Did you say anything to the friend? 

If this is a one time thing, I would not make a big deal out of it.

If he does it again, replay that you are sure his wife will not be happy to find out that he's talking like that.


----------



## funnybunny29 (Apr 1, 2014)

I didn't say anything because I was quite shocked by his comment. I will definitely say something to him if there is a next time.


----------



## Maricha75 (May 8, 2012)

I don't see it as that bad, necessarily. But I can understand if it made you uncomfortable. If he says something like that again, come back with "That would be wonderful! I'll be sure to have the broom, dustpan, mop, bucket, and/or vacuum handy! I always love help with housework!"

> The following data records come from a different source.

@[simp] theorem State.writeX_cfg : (s.writeX r w).cfg = s.cfg := rfl
@[simp] theorem State.writeX_pc : (s.writeX r w).pc = s.pc := rfl
@[simp] theorem State.writeX_ssp : (s.writeX r w).ssp = s.ssp := rfl
@[simp] theorem State.writeX_priv : (s.writeX r w).priv = s.priv := rfl
@[simp] theorem State.writeX_v : (s.writeX r w).v = s.v := rfl
@[simp] theorem State.writeX_menvcfg : (s.writeX r w).menvcfg = s.menvcfg := rfl
@[simp] theorem State.writeX_senvcfg : (s.writeX r w).senvcfg = s.senvcfg := rfl
@[simp] theorem State.writeX_henvcfg : (s.writeX r w).henvcfg = s.henvcfg := rfl
@[simp] theorem State.writeX_mstatus : (s.writeX r w).mstatus = s.mstatus := rfl
@[simp] theorem State.writeX_hstatusSpv : (s.writeX r w).hstatusSpv = s.hstatusSpv := rfl
@[simp] theorem State.writeX_vsstatus : (s.writeX r w).vsstatus = s.vsstatus := rfl
@[simp] theorem State.writeX_mTrap : (s.writeX r w).mTrap = s.mTrap := rfl
@[simp] theorem State.writeX_sTrap : (s.writeX r w).sTrap = s.sTrap := rfl
@[simp] theorem State.writeX_vsTrap : (s.writeX r w).vsTrap = s.vsTrap := rfl
@[simp] theorem State.writeX_mtval2 : (s.writeX r w).mtval2 = s.mtval2 := rfl
@[simp] theorem State.writeX_htval : (s.writeX r w).htval = s.htval := rfl
@[simp] theorem State.writeX_medeleg : (s.writeX r w).medeleg = s.medeleg := rfl
@[simp] theorem State.writeX_hedeleg : (s.writeX r w).hedeleg = s.hedeleg := rfl
@[simp] theorem State.writeX_satpMode : (s.writeX r w).satpMode = s.satpMode := rfl
@[simp] theorem State.writeX_vsatpMode : (s.writeX r w).vsatpMode = s.vsatpMode := rfl
@[simp] theorem State.writeX_hgatpMode : (s.writeX r w).hgatpMode = s.hgatpMode := rfl
@[simp] theorem State.writeX_mappings : (s.writeX r w).mappings = s.mappings := rfl
@[simp] theorem State.writeX_pmp : (s.writeX r w).pmp = s.pmp := rfl
@[simp] theorem State.writeX_pma : (s.writeX r w).pma = s.pma := rfl
@[simp] theorem State.writeX_mem : (s.writeX r w).mem = s.mem := rfl
@[simp] theorem State.writeX_draws : (s.writeX r w).draws = s.draws := rfl

end

/-! ## writeSsp -/

section
variable (s : State) (w : Word)

@[simp] theorem State.writeSsp_cfg : (s.writeSsp w).cfg = s.cfg := rfl
@[simp] theorem State.writeSsp_x : (s.writeSsp w).x = s.x := rfl
@[simp] theorem State.writeSsp_pc : (s.writeSsp w).pc = s.pc := rfl
@[simp] theorem State.writeSsp_ssp : (s.writeSsp w).ssp = s.legalSsp w := rfl
@[simp] theorem State.writeSsp_priv : (s.writeSsp w).priv = s.priv := rfl
@[simp] theorem State.writeSsp_v : (s.writeSsp w).v = s.v := rfl
@[simp] theorem State.writeSsp_menvcfg : (s.writeSsp w).menvcfg = s.menvcfg := rfl
@[simp] theorem State.writeSsp_senvcfg : (s.writeSsp w).senvcfg = s.senvcfg := rfl
@[simp] theorem State.writeSsp_henvcfg : (s.writeSsp w).henvcfg = s.henvcfg := rfl
@[simp] theorem State.writeSsp_mstatus : (s.writeSsp w).mstatus = s.mstatus := rfl
@[simp] theorem State.writeSsp_hstatusSpv : (s.writeSsp w).hstatusSpv = s.hstatusSpv := rfl
@[simp] theorem State.writeSsp_vsstatus : (s.writeSsp w).vsstatus = s.vsstatus := rfl
@[simp] theorem State.writeSsp_mTrap : (s.writeSsp w).mTrap = s.mTrap := rfl
@[simp] theorem State.writeSsp_sTrap : (s.writeSsp w).sTrap = s.sTrap := rfl
@[simp] theorem State.writeSsp_vsTrap : (s.writeSsp w).vsTrap = s.vsTrap := rfl
@[simp] theorem State.writeSsp_mtval2 : (s.writeSsp w).mtval2 = s.mtval2 := rfl
@[simp] theorem State.writeSsp_htval : (s.writeSsp w).htval = s.htval := rfl
@[simp] theorem State.writeSsp_medeleg : (s.writeSsp w).medeleg = s.medeleg := rfl
@[simp] theorem State.writeSsp_hedeleg : (s.writeSsp w).hedeleg = s.hedeleg := rfl
@[simp] theorem State.writeSsp_satpMode : (s.writeSsp w).satpMode = s.satpMode := rfl
@[simp] theorem State.writeSsp_vsatpMode : (s.writeSsp w).vsatpMode = s.vsatpMode := rfl
@[simp] theorem State.writeSsp_hgatpMode : (s.writeSsp w).hgatpMode = s.hgatpMode := rfl
@[simp] theorem State.writeSsp_mappings : (s.writeSsp w).mappings = s.mappings := rfl
@[simp] theorem State.writeSsp_pmp : (s.writeSsp w).pmp = s.pmp := rfl
@[simp] theorem State.writeSsp_pma : (s.writeSsp w).pma = s.pma := rfl
@[simp] theorem State.writeSsp_mem : (s.writeSsp w).mem = s.mem := rfl
@[simp] theorem State.writeSsp_draws : (s.writeSsp w).draws = s.draws := rfl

_Posted via *Topify* on Android_


----------



## funnybunny29 (Apr 1, 2014)

Maricha75 said:


> I don't see it as that bad, necessarily. But I can understand if it made you uncomfortable. If he says something like that again, come back with "That would be wonderful! I'll be sure to have the broom, dustpan, mop, bucket, and/or vacuum handy! I always love help with housework!"
> 
> I like this one. Unfortunately, I always think of responses like this well after the fact.


----------



## Hope1964 (Sep 26, 2011)

The first time, I'd take it as a compliment. The second time, it would piss me off.


----------



## LongWalk (Apr 4, 2013)

Consider it a compliment to your husband as well. As long as you don't hear questions about swinging, it's not that big a deal.


----------



## Hope1964 (Sep 26, 2011)

If I heard that my husband had said that to another woman when I wasn't around, I think it would piss me off though. He NEVER talks like that, so if he did it would be totally out of character and kinda creepy.


----------



## EleGirl (Dec 3, 2011)

funnybunny29 said:


> Maricha75 said:
> 
> 
> > I don't see it as that bad, necessarily. But I can understand if it made you uncomfortable. If he says something like that again, come back with "That would be wonderful! I'll be sure to have the broom, dustpan, mop, bucket, and/or vacuum handy! I always love help with housework!"
> ...


Well you have that response now, use it or something similar if he ever does that again.


----------



## EleGirl (Dec 3, 2011)

Hope1964 said:


> If I heard that my husband had said that to another woman when I wasn't around, I think it would piss me off though. He NEVER talks like that, so if he did it would be totally out of character and kinda creepy.


I agree with this. From his wife's perspective this would be very upsetting.


----------



## bandit.45 (Feb 8, 2012)

You are overreacting and taking too much to heart. 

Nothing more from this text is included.